Johns Hopkins Gazette: March 18, 1996

On Centers:
Kids To Snap Images in Space for Classroom Studies

Christine Rowett


Homewood News and Information

     Education experts from the Institute for the Academic

Advancement of Youth's California office will see their ideas

soar to new heights when the space shuttle Atlantis is launched

March 21 from Cape Canaveral, Fla.      

     During the KidSat space project, middle school students will

operate still cameras mounted on board the shuttle to shoot

images of the earth from space. IAAY staff members have spent 18

months developing curriculum and teaching methods for the

project, which has introduced space technology and Internet

applications to both students and teachers. 

     The mission of KidSat is to identify how middle schools can

use images of the earth in learning. Students will learn the

technology of shooting, downloading and distributing the images

while working in teams and with precollegiate and collegiate

students, engineers and scientists. The images will then be used

as the basis for a variety of classroom studies, including

lessons in history, geography, geology and physics.

     More than two years ago, IAAY, the California Institute of

Technology's Jet Propulsion Laboratory and the University of

California at San Diego formed a partnership to support the

student project.

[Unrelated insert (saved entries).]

-- ==== Sys2Proof/Syntax.lean ====
section
/-! DEFINITION. The commands the device takes: one constructor of `Instr` for each row of
spec/opcode_table.json, with the operands of the row. What the outside world answers while a command
runs (a host read, a sensor, a measurement) is an operand of the command too. -/

namespace Sys2Proof

/-- A submission descriptor as the device holds it once started (R83): its ring, its submission index,
and its fields. -/
structure Req where
  ring : Nat
  idx : Nat
  op : Nat
  flags : Nat
  tag : Nat
  a0 : Word
  a1 : Word
  a2 : Word
  a3 : Word
  a4 : Word
  a5 : Word
  dataAddr : Nat
  dataLen : Nat
  resultLen : Nat
  resultAddr : Nat
  deriving DecidableEq, Repr

/-- What one exchange with the MRAM answers (R503): done and verified, not verified on read-back, or
no response within 1 ms. -/
inductive Xspi where
  | ok | badVerify | noResponse
  deriving DecidableEq, Repr

/-- How a host memory read fails (R84 check 9). -/
inductive ReadFail where
  | urCa | poisoned | timeout
  deriving DecidableEq, Repr

/-- What the outside answers while a command runs. The fields a command does not use are ignored. -/
structure Env where
  /-- the input data at DATA_ADDR, as far as it arrived -/
  data : List Byte
  dataFail : Option ReadFail
  /-- bytes a query reads from a unit outside the model's registers -/
  blob : List Byte
  /-- values measured for the command, in the order its routine takes them -/
  vals : List Int
  /-- a physical act of the command succeeded (a fuse burned, a lane locked, a head answered) -/
  ok : Bool
  /-- ports or lanes that answered in time -/
  mask : BitVec 64
  xspi : Xspi
  deriving DecidableEq, Repr

/-- What the ROM boot finds (R61, R365, R497, R531). -/
structure BootEnv where
  /-- the DEV_ID straps -/
  straps : BitVec 3
  /-- MRAM density in MiB from the SFDP table; none when the table is unreadable -/
  mramMib : Option Nat
  /-- the SRAM repair copy as read from MRAM -/
  repair : List Byte
  /-- levels of ILK_N and PFAIL_N -/
  ilk : Bool
  deriving DecidableEq, Repr

/-- What an ECC-protected read meets (R359, R361). -/
inductive Ecc where
  | clean | corrected | uncorrectable
  deriving DecidableEq, Repr

/-- A fault that its source reports to the collector (R465). -/
structure FaultReport where
  src : BitVec 6
  cause : BitVec 8
  payload : Word
  deriving DecidableEq, Repr

/-- What a supervisor pair reports (R468). -/
inductive SupFault where
  | disagree | eccCorr | eccUe
  deriving DecidableEq, Repr

/-- The host read that ran into its completion timeout (R71). -/
inductive HostRead where
  | doorbell
  | desc (n : Fin 64)
  | data (n : Fin 64) (idx : BitVec 16)
  | firmware
  | repairMap
  deriving DecidableEq, Repr

/-- What a strobe meets: laser outputs whose DAC readback deviates by more than 2 % (R334). -/
structure TickEnv where
  dac : BitVec 16
  deriving DecidableEq, Repr

/-- What one photodiode input shows in the window of a tick (R267, R269, R270): the differential voltage at five sample
instants in nV, late conversion, the channel-fault flag. -/
structure PdIn where
  nv : List Int
  late : Bool
  fault : Bool
  deriving DecidableEq, Repr

/-- The melt band and the second band in the window of a tick, and whether the two power datapaths disagree (R163). -/
structure PdEnv where
  melt : PdIn
  second : PdIn
  mismatch : Bool
  deriving DecidableEq, Repr

/-- Where an island ECC error struck (R164): corrected; uncorrectable in vector record k of those the engine holds, its
planned units first; uncorrectable in program memory or the tick queue. -/
inductive IslandEcc where
  | corrected | record (k : Nat) | program
  deriving DecidableEq, Repr

/-- A CSI-2 long packet as it is received (R291): virtual channel, data type, an uncorrectable header
error, a payload CRC failure, and one line of pixel codes. -/
structure CsiPacket where
  vc : Nat
  dt : Nat
  hdrBad : Bool
  crcBad : Bool
  px : List Nat
  deriving DecidableEq, Repr

/-- A feedback frame of a head (R317): its bytes, and whether every symbol and the framing decoded. -/
structure FbFrame where
  bytes : List Byte
  symbolsOk : Bool
  deriving DecidableEq, Repr

/-- A port that trains: scanner or Byoft (R321). -/
inductive PortRef where
  | scn (b : Fin 16)
  | byf (p : Fin 4)
  deriving DecidableEq, Repr

/-- What a training finds: the receive lanes inverted (R321; a scanner port has lane 0), and on a Byoft port the
received lane ID of each physical lane, 2 bits each (R368). -/
structure TrainInfo where
  polInv : BitVec 4
  laneMap : BitVec 8
  deriving DecidableEq, Repr

/-- What a DRAM training finds (R362): the failing subchannel and byte lane, whether the memory did not answer
as DRAM_GEOM describes, and the result words DRAM_TRAINs_l, lane by lane. -/
structure DramTrain where
  fail : Option (Fin 4 × Fin 5)
  geomBad : Bool
  results : List Word
  deriving DecidableEq, Repr

/-- What a DRAM access is for, where its address does not say it (R361): a record of a barge by its index, a
ledger tile or directory entry, a grid node, a parameter table slot, a profile copy, a spill area, Woram
staging, or none of these. -/
inductive DramUse where
  | basin (layer barge idx : Nat)
  | ledger
  | grid
  | table (slot : Fin 4)
  | profile (b : Fin 16)
  | spill
  | staging
  | other
  deriving DecidableEq, Repr

/-- A request to the DRAM controller (R351 to R353, R358): its class, the engine of a class 0 request, its offset, the bytes of a write, its use, and what the ECC of the burst and of its
mirror copy finds. -/
structure DramReq where
  prio : Fin 4
  engine : Fin 18
  addr : BitVec 36
  data : Option (List Byte)
  use : DramUse
  ecc : Ecc
  mirror : Ecc
  deriving DecidableEq, Repr

/-- A TOPO message (R371, R377, R378): the device it tells of, whether that is the peer on the port itself and
then its port, ID_PART, the peer of each trained port of it, its cross-device lock definitions (index, vertices, peer it
names), whether it is in STANDBY or admitted, and whether it has no open layer. -/
structure TopoMsg where
  dev : Fin 8
  part : Word
  direct : Option (Fin 4)
  nbrs : List (Fin 8)
  locks : List (Fin 64 × List (Int × Int) × Fin 8)
  ready : Bool
  idle : Bool
  /-- the device the message is for, as the flit's ROUTE says (R369) -/
  dst : Fin 8
  deriving DecidableEq, Repr

/-- The devices a message is from and for, as its flit's ROUTE says (R369). -/
structure Route where
  src : Fin 8
  dst : Fin 8
  deriving DecidableEq, Repr

/-- The port a message comes in on, and the device it is for. -/
structure Inlet where
  port : Fin 4
  dst : Fin 8
  deriving DecidableEq, Repr

/-- An entry a peer assigns to a beam of this device (R225): its layer, barge and the index of its first record
there, the beam, the lock, the start point, the 32-byte vector records with their eligible sets resolved, and the
half of a stitch it is (0 or 1), with the split record's position, p, the overlap and the other half's beam. -/
structure XAssign where
  layer : Nat
  barge : Nat
  idx : Nat
  beam : Fin 16
  lock : Fin 64
  sx : Int
  sy : Int
  recs : List Byte
  half : Option (Fin 2)
  splitAt : Nat
  p : Nat
  ovl : Nat
  partner : Nat
  /-- assignment time-stamp and stitch sequence number (R225) -/
  t : Nat
  seq : Nat
  deriving DecidableEq, Repr

/-- A track a peer asks about (R225, R382): the unit's vector, its first tick, the target of each tick in bu with
the emitting flag, and the revisit time in µs. -/
structure XTrack where
  vec : Word
  first : Nat
  pts : List (Int × Int × Bool)
  revisit : Nat
  /-- time-stamp of the request (R225) -/
  t : Nat
  deriving DecidableEq, Repr

/-- A forwarded event (R384, R493). -/
structure FwdEvent where
  t : Word64
  src : BitVec 6
  code : BitVec 8
  flags : BitVec 8
  payload : List Byte
  deriving DecidableEq, Repr

/-- A RESID message (R371, R385): a point for the peer to probe, the positions it measured by beam, the entry
written, or the lock whose entry a grid commit made stale. -/
inductive XResid where
  | ask (lock : Fin 64) (point : Nat) (x y : Int) (table : Word) (set : BitVec 8) (frames : Nat)
  | answer (lock : Fin 64) (point : Nat) (got : List (Nat × Option (Int × Int)))
  | entry (lock : Fin 64) (max rms points : Word)
  | stale (lock : Fin 64)
  deriving DecidableEq, Repr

JPL is preparing the flight and data systems for

the program, while UCSD will run the mission control gateway,

which links student mission operations centers at each

participating school. IAAY is developing the curriculum for

classroom instruction with the assistance of a core group of six

teachers from five states.

     Former astronaut Sally Ride, a physics professor at UCSD, is

leading the development of the mission operations element of

KidSat with NASA's Johnson Space Center in Houston and a team of

undergraduate and graduate students.

     "KidSat represents an investment in the nation's future,

giving kids exposure to environmental studies from low-Earth

orbit," Ride said. "By attaching KidSat to the space shuttle,

students will be able to participate in space exploration as

astronauts and cosmonauts do."

     Using the cameras, students will photograph regions of the

world they wish to study. Commands will be sent to the space

shuttle through a mission control gateway at UCSD. Images and

updates will be posted on the Internet. 

     Elizabeth Jones Stork, director of IAAY's western regional

office, said the institute got involved after observing high

school students react to exploring and interpreting images of

earth from space. 

     "We're forwarding one of the philosophies of IAAY, which is

the theory of optimal match: learning occurs through group and

individual activities that are designed to match the student

level and pace of learning," Stork said. "Through KidSat, there

is a tremendous amount of individual exploration and working

together. The wonderful aspect is that once they have the basic

knowledge, they can take it as far as they want to go."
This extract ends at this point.